### Task directions
Return the data below exactly, stopping after the line with "out at all. -/".

___ Information shown

-- ==== Sys2Proof/Machine/State.lean ====
section
/-!
DEFINITION. The state of the block as plain data.  Every register of BAR0 has its one home in `regs` (a
register not listed holds its reset value, `resetWord` of Machine/Pages.lean); what the spec gives the block
beside its registers stands in the fields below.
-/
namespace Sys2Proof.Machine

/-- Why a command cannot be carried out at all. -/
inductive Fault where
  /-- An access beyond the 4 MiB of BAR0 or the 64 MiB of BAR2 (R35): no such location reaches the function.
  Raised by the register and BAR2 accesses; safe. -/
  | outsideBar
  deriving DecidableEq, Repr

/-- Why a command has no meaning in this model. -/
inductive Refusal where
  /-- A command whose meaning has not been written; answered by Machine/Dispatch.lean only; safe. -/
  | notModelled (mnemonic : String)
  deriving DecidableEq, Repr

/-- One event timer (R82, R83): its next due event, the fall of its high level, whether it has started since
it was enabled. TM_CTRL.RUNNING and TM_COUNT stand in its registers. -/
structure Timer where
  due : Option Time
  fall : Option Time
  started : Bool
  deriving DecidableEq, Repr

/-- What a trigger event drives: the scan trigger or gate of a converter, with the level of a gate; a request
register of a converter; a load-strobe group; the snapshot; a capture stream; the fabric start line of a timer. -/
inductive Trig where
  | scan (n : Nat) (level : Bool)
  | inj (n k : Nat)
  | strobe (g : Nat)
  | snap
  | cap (n : Nat)
  | start (n : Nat)
  deriving DecidableEq, Repr

/-- A trigger event and its instant: the timestamp, and the loop edges since the lock. -/
structure TrigAt where
  what : Trig
  time : Time
  clk : Nat
  deriving DecidableEq, Repr

/-- The state-element modes of a macrocell (R94). -/
inductive MacMode where
  | hreg | tog | latch | comb
  deriving DecidableEq, Repr

/-- Where a group of terms is steered (R92): to no macrocell, to its own, or to the other of its pair. -/
inductive Steer where
  | none | own | pair
  deriving DecidableEq, Repr

/-- One product term (R91): its enable and the masks of the true and complement literals it selects.
Bits 0-35 are X0-X35 and bits 36-43 are Q0-Q7. -/
structure Term where
  en : Bool
  pos : Nat
  neg : Nat
  deriving DecidableEq, Repr

/-- The sheet's settings of one macrocell (R92-R94, R101, R113). -/
structure MacCfg where
  steer : Steer      -- of the group of the same number
  control : Bool     -- the first term of the group is the control term (R93)
  generate : Bool    -- the second term of the group is the generate term (R93)
  pol : Bool
  mode : MacMode
  carry : Bool
  init : Bool
  deriving DecidableEq, Repr

/-- The carry in of the base tile of a chain (R100). -/
inductive CarryIn where
  | zero | one | x35
  deriving DecidableEq, Repr

/-- The sheet's settings of one fine tile: 64 terms, 8 macrocells, join set (bit i is Xi), and for the base
tile of a carry chain the number of its tiles and its carry in. -/
structure FineCfg where
  terms : List Term
  mac : List MacCfg
  join : Nat
  chain : Nat        -- tiles of the chain of which this is the base tile; 0 for a tile that is no base
  inChain : Bool     -- the tile belongs to a carry chain
  carryIn : CarryIn
  deriving DecidableEq, Repr

/-- One fine tile: its settings, Q0-Q7, the values present at X0-X35 and which of them are new data, and CO. -/
structure FineTile where
  cfg : FineCfg
  q : Nat
  xv : Nat
  xnew : Nat
  co : Bool
  deriving DecidableEq, Repr

/-- The sheet's settings of one word tile (R104, R112, R113). -/
structure WordCfg where
  slots : List Word
  endSlot : Nat
  bound : Option Nat   -- fabric worker port to which PROG is bound
  linit : List Word
  deriving DecidableEq, Repr

/-- One word tile (R103). -/
structure WordTile where
  cfg : WordCfg
  l : List Word
  acc : BitVec 48
  prog : Word
  c0 : BitVec 16
  c1 : BitVec 16
  f : Bool
  pc : Nat
  ins : List (Option Word)
  outs : List (Option Word)
  halted : Bool
  deriving DecidableEq, Repr

/-- A fabric port of a bank (R130, R139, R334, R339, R371, R514): port A or B of a block memory, event port i, worker
port i, the stream port, the DMA port, the lane port of a serialiser lane. -/
inductive FabPort where
  | mem (b k : Nat) (second : Bool)
  | event (b i : Nat)
  | worker (b i : Nat)
  | stream (b : Nat)
  | dma (b : Nat)
  | lane (q l : Nat)
  deriving DecidableEq, Repr

/-- The producer of a bundle, of a route or of a long-line value (R125, R127, R130), or of a plain level (R67, R97). -/
inductive Src where
  | fine (b t : Nat)          -- outputs of a fine tile or chain: M0-M7 in bits 0-7, CO in bit 8
  | wordOut (b w o : Nat)     -- a word-tile output channel
  | net (id : Nat)            -- the inbound bits of a route
  | tap (b line : Nat)        -- a long-line read tap
  | port (p : FabPort)        -- the channel from a fabric port to the fabric
  | comp (c : Nat)            -- the two levels of a comparator (R296)
  | timer (n : Nat)           -- the output of an event timer (R85)
  | pad (p : Nat)             -- the input of a pad (R495)
  | cancel (b i : Nat)        -- the cancel line of a worker port (R339)
  deriving DecidableEq, Repr

/-- A consumer of a bundle or of a level. -/
inductive Dst where
  | x (b t pin srcBit : Nat)  -- external input `pin` of a fine tile takes bit `srcBit`
  | wordIn (b w ch : Nat)     -- a word-tile input channel takes the 32-bit value
  | net (id : Nat)            -- the outbound ports of a route
  | drive (b tap srcBit : Nat)  -- the data input of long-line driver tap 4*cluster + index of a bank
  | enable (b tap srcBit : Nat) -- the enable input of that driver tap, a level
  | port (p : FabPort) (lo : Nat) -- the channel to a fabric port takes the value at bit `lo` of its transfer
  | start (n srcBit : Nat)    -- the fabric start line of a timer, a level (R83)
  | trigger (n k srcBit : Nat)  -- fabric trigger line FTk of converter n, a level (R251)
  | strobe (k srcBit : Nat)   -- fabric strobe line k, a level (R312)
  | padOut (p srcBit : Nat)   -- the output data of a pad cell, a level (R494)
  | padEn (p srcBit : Nat)    -- the output enable of a pad cell, a level
  deriving DecidableEq, Repr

______

### Written solution
-- ==== Sys2Proof/Machine/State.lean ====
section
/-!
DEFINITION. The state of the block as plain data.  Every register of BAR0 has its one home in `regs` (a
register not listed holds its reset value, `resetWord` of Machine/Pages.lean); what the spec gives the block
beside its registers stands in the fields below.
-/
namespace Sys2Proof.Machine

/-- Why a command cannot be carried out at all. -/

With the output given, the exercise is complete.